Hemorrhoids are a common vascular condition involving cushions of tissue that line the anal canal, containing blood vessels, smooth muscle, and connective tissue. These cushions are a normal part of the anatomy, helping with anal continence. When these structures become enlarged and inflamed due to increased pressure, they can lead to uncomfortable symptoms. The most advanced and often most bothersome form is the prolapsed hemorrhoid.
Defining Prolapsed Hemorrhoids
Hemorrhoids are categorized based on their location relative to the dentate line, a sensory nerve boundary within the anal canal. Internal hemorrhoids form above this line, in the lower rectum, where they may initially be painless due to fewer pain-sensing nerves. External hemorrhoids develop below this line, under the skin around the anus, and are often more painful.
A prolapsed hemorrhoid is exclusively an internal hemorrhoid that has descended or pushed out of the anus. Prolapse describes the mechanism where the internal tissue, no longer held securely by weakened supports, slides downward and bulges outside the anal opening. Since external hemorrhoids are already on the outside, they do not prolapse. This protrusion causes the visible and sometimes painful symptoms associated with the condition.
The Four Grades of Prolapse
The severity of internal hemorrhoids is classified using a four-grade system based on the degree of prolapse, which helps determine the appropriate course of treatment. This system progresses from Grade I, which involves no prolapse, to Grade IV, which is a permanent protrusion.
A Grade I internal hemorrhoid involves enlarged tissue that may cause bleeding but remains entirely inside the anal canal. A Grade II hemorrhoid prolapses out of the anus during straining, such as during a bowel movement, but spontaneously retracts back inside once straining stops.
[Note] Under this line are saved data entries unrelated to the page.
/-- The portions of a command, as offset and length within it (R347). -/
def portions (k : EngKind) : List (Nat × Nat) :=
  match k with
  | .cpy a b n => cutAll [a, b] n
  | .cpysp a b row rows sp dp =>
    (List.range rows).flatMap fun q => (cutAll [a + q * sp, b + q * dp] row).map fun e => (q * row + e.1, e.2)
  | .gath _ _ cnt _ _ esz => (List.range cnt).map fun i => (i * esz, esz)
  | .scat _ _ cnt _ _ esz => (List.range cnt).map fun i => (i * esz, esz)
  | .spillb _ cnt dst => cutAll [dst] (128 * cnt)
  | .filla src _ cnt => cutAll [src] (256 * cnt)
  | .mdrain _ _ _ _ => []

/-! ### Registers read and written for a group (R349) -/

/-- The group has an MSTORE that has not yet written its registers (R212). -/
def mstoreOut (g : Group) : Bool := g.mops.any fun o => match o.kind with | .mstore _ _ => true | _ => false

/-- A register that a SPILLB reads holds an error that the read corrects (R100). -/
def spillCorr (g : Group) (first cnt : Nat) : Bool := (List.range cnt).any fun r => errLanes g.corRegs (.v (first + r)) != 0

/-- The SPILLB commands of a group whose time has come read their registers (R349). -/
def captureSpills (s : State) (gid : Nat) : State :=
  match grp? s gid with
  | none => s
  | some g =>
    if mstoreOut g then s
    else
      { s with engines := s.engines.map fun e =>
          match e.2.kind, e.2.for_ with
          | .spillb first cnt _, .group x _ =>
            if x = gid ∧ !e.2.ready ∧ e.2.wait = 0 then
              (e.1, { e.2 with ready := true, cap := spillCap g first cnt, oecc := spillCorr g first cnt })
            else e
          | _, _ => e }

/-- A block of the group has finished: the SPILLBs that wait for it count it off (R349). -/
def blockEnded (s : State) (gid : Nat) : State :=
  captureSpills { s with engines := s.engines.map fun e =>
    match e.2.for_ with
    | .group x _ => if x = gid then (e.1, { e.2 with wait := e.2.wait - 1 }) else e
    | .record _ _ => e } gid

/-- A block ends (R27): every latency of it has passed, and the C-stream is between blocks; a group that waits for no more
leaves the active set (R48). -/
def finishBlock (s : State) (gid : Nat) : State :=
  blockEnded (modGrp s gid fun g => leaveIdle { flushPend g with cpos := none, refusedC := [] }) gid

/-! ### Issue (R347) -/

/-- Blocks dispatched and not finished. -/
def blocksAhead (g : Group) : Nat := g.bq.length + (if g.cpos.isSome then 1 else 0)

/-- Where the source ranges of a command lie. -/
def sourcesOf (rs : List LockRange) : List (Loc × Nat) :=
  (rs.filter fun r => !r.dst).map fun r => (if r.place = 5 then .scratch r.lo else .phys r.lo true, r.n)

/-- Register a command's ranges, and go on with its token (R347, R348); a wait leaves the instruction to be tried
again. -/
def engEnter (s : State) (gid : Nat) (g : Group) (d : BitVec 6) (b : EngBlock) (l : Loc) (kind : EngKind)
    (ranges : List CmdRange) : State :=
  let r := cmdRanges s (coreDie g.core) g.ctx ranges
  match ownShare r.2.1 with
  | some va =>
    takeFault r.1 gid (badInfo g ⟨0x06, BitVec.ofNat 64 va, BitVec.ofNat 64 ((ranges.headD ⟨0, 0, 0, false⟩).lo), 1024⟩ 0)
  | none =>
    let n := newSerial r.1
    match tryRegister n.2 g.core (.engine n.1) r.2.1 with
    | none => r.1
    | some s1 =>
      let tok := (ctxOf s1 g.ctx).token + 1
      let spill := match kind with | .spillb _ _ _ => true | _ => false
      let c : EngCmd :=
        { kind := kind, for_ := .group gid g.handle, ctx := g.ctx, die := coreDie g.core, core := g.core, token := tok
          ssp := b.ssp, dsp := b.dsp, barrier := some l, todo := portions kind, ready := !spill, stamp := g.seq
          noTrans := r.2.2, kern := g.kern, wait := if spill then blocksAhead g else 0, srcs := sourcesOf r.2.1 }
      let s2 := modCtx { s1 with engines := SMap.put s1.engines n.1 c } g.ctx fun x => { x with token := tok }
      captureSpills (modGrp s2 gid fun x => advance (ws { x with seq := x.seq + 1 } d (BitVec.ofNat 64 tok))) gid

/-- The checks of R347 in order, then registration. -/
def engIssue (i : Instr) (fn : Nat) (d a : BitVec 6) (s : State) : Res :=
  issueA i s fun gid g s =>
    match engBlock fn (fun j => (sReg g (a.toNat + j)).toNat) (hdrOf s g.kern).na (hdrOf s g.kern).nv with
    | none => takeFault s gid (illegal g i)
    | some b =>
      match checkBarrier s g b.bsp b.bar with
      | (s1, .error x) => takeFault s1 gid { badInfo g x 0 with kind := 3 }
      | (s1, .ok l) =>
        match b.aligns.find? fun x => x.1 % x.2 ≠ 0 with
        | some (x, n) => takeFault s1 gid (badInfo g ⟨0x05, BitVec.ofNat 64 x, BitVec.ofNat 64 x, n⟩ 0)
        | none =>
          match b.ranges.find? fun c => (rangePlace s1 g c).isNone with
          | some c => takeFault s1 gid (badInfo g ⟨0x03, BitVec.ofNat 64 c.lo, BitVec.ofNat 64 c.lo, 7⟩ 0)
          | none =>
            let place (c : CmdRange) : CmdRange := { c with lo := (rangePlace s1 g c).getD c.lo }
            let ranges := b.ranges.map place
            let pl (dst : Bool) : Nat := ((ranges.find? fun c => c.dst = dst).map (·.lo)).getD 0
            engEnter s1 gid g d b l (placeKind b.kind pl) ranges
The tissue reduces on its own without any manual assistance.
Grade III hemorrhoids prolapse out of the anus upon straining but require manual intervention to be pushed back inside. The patient must physically push the tissue back into the anal canal to achieve reduction. This inability to spontaneously reduce marks a significant increase in the severity of the condition.
The most advanced stage is the Grade IV hemorrhoid, which is permanently prolapsed outside the anus and cannot be manually pushed back inside. This exposed tissue can be at risk of complications like strangulation, where the blood supply is cut off.
Recognizable Symptoms and Causes
Symptoms often become more noticeable as the grade increases and the tissue protrudes further. A common symptom is bright red blood visible on the toilet paper or in the toilet bowl, usually occurring during or after a bowel movement. The most defining symptom is feeling or seeing a soft, often moist lump protruding from the anus.
The protruding tissue can also lead to anal itching, irritation, and discomfort, especially when sitting or during physical activity. A feeling of incomplete evacuation is also frequently reported. Pain is not always a feature of internal hemorrhoids unless the prolapsed tissue becomes thrombosed or strangulated.
The primary cause of hemorrhoid formation and subsequent prolapse is increased pressure within the anal and rectal veins. Chronic constipation, straining during bowel movements, and prolonged sitting on the toilet are frequent contributors. Other risk factors that increase intra-abdominal pressure include pregnancy and obesity.
Options for Management and Treatment
Treatment for prolapsed hemorrhoids is determined by the grade of the condition, following a tiered approach from least to most invasive. For Grade I and many Grade II hemorrhoids, conservative management is the initial approach. This involves lifestyle modifications such as increasing dietary fiber and fluid intake to soften stools and minimize straining.
Topical treatments, including over-the-counter creams and ointments containing hydrocortisone, can reduce inflammation and relieve discomfort. Warm sitz baths, where the anal area is soaked in warm water for 10 to 15 minutes several times a day, can help soothe irritation and muscle spasms. These conservative measures aim to manage symptoms and prevent further progression.
If conservative care fails, or for higher-grade hemorrhoids (Grades II and III), minimally invasive office procedures are often effective.
Minimally Invasive Procedures
Rubber band ligation is a common technique where a small elastic band is placed around the base of the hemorrhoid to cut off its blood supply, causing the tissue to wither and fall off within a week. Sclerotherapy involves injecting a chemical solution directly into the hemorrhoid to shrink it. Infrared coagulation uses heat to create scar tissue that reduces the blood supply.
Surgical intervention is typically reserved for severe, symptomatic Grade III hemorrhoids that fail to respond to office procedures and for all Grade IV cases. A traditional hemorrhoidectomy involves surgically excising the enlarged hemorrhoidal tissue, which is considered the most definitive treatment with the lowest recurrence rate. Another option, stapled hemorrhoidopexy, uses a circular stapling device to reposition the prolapsed tissue back into the anal canal and cut off its blood supply.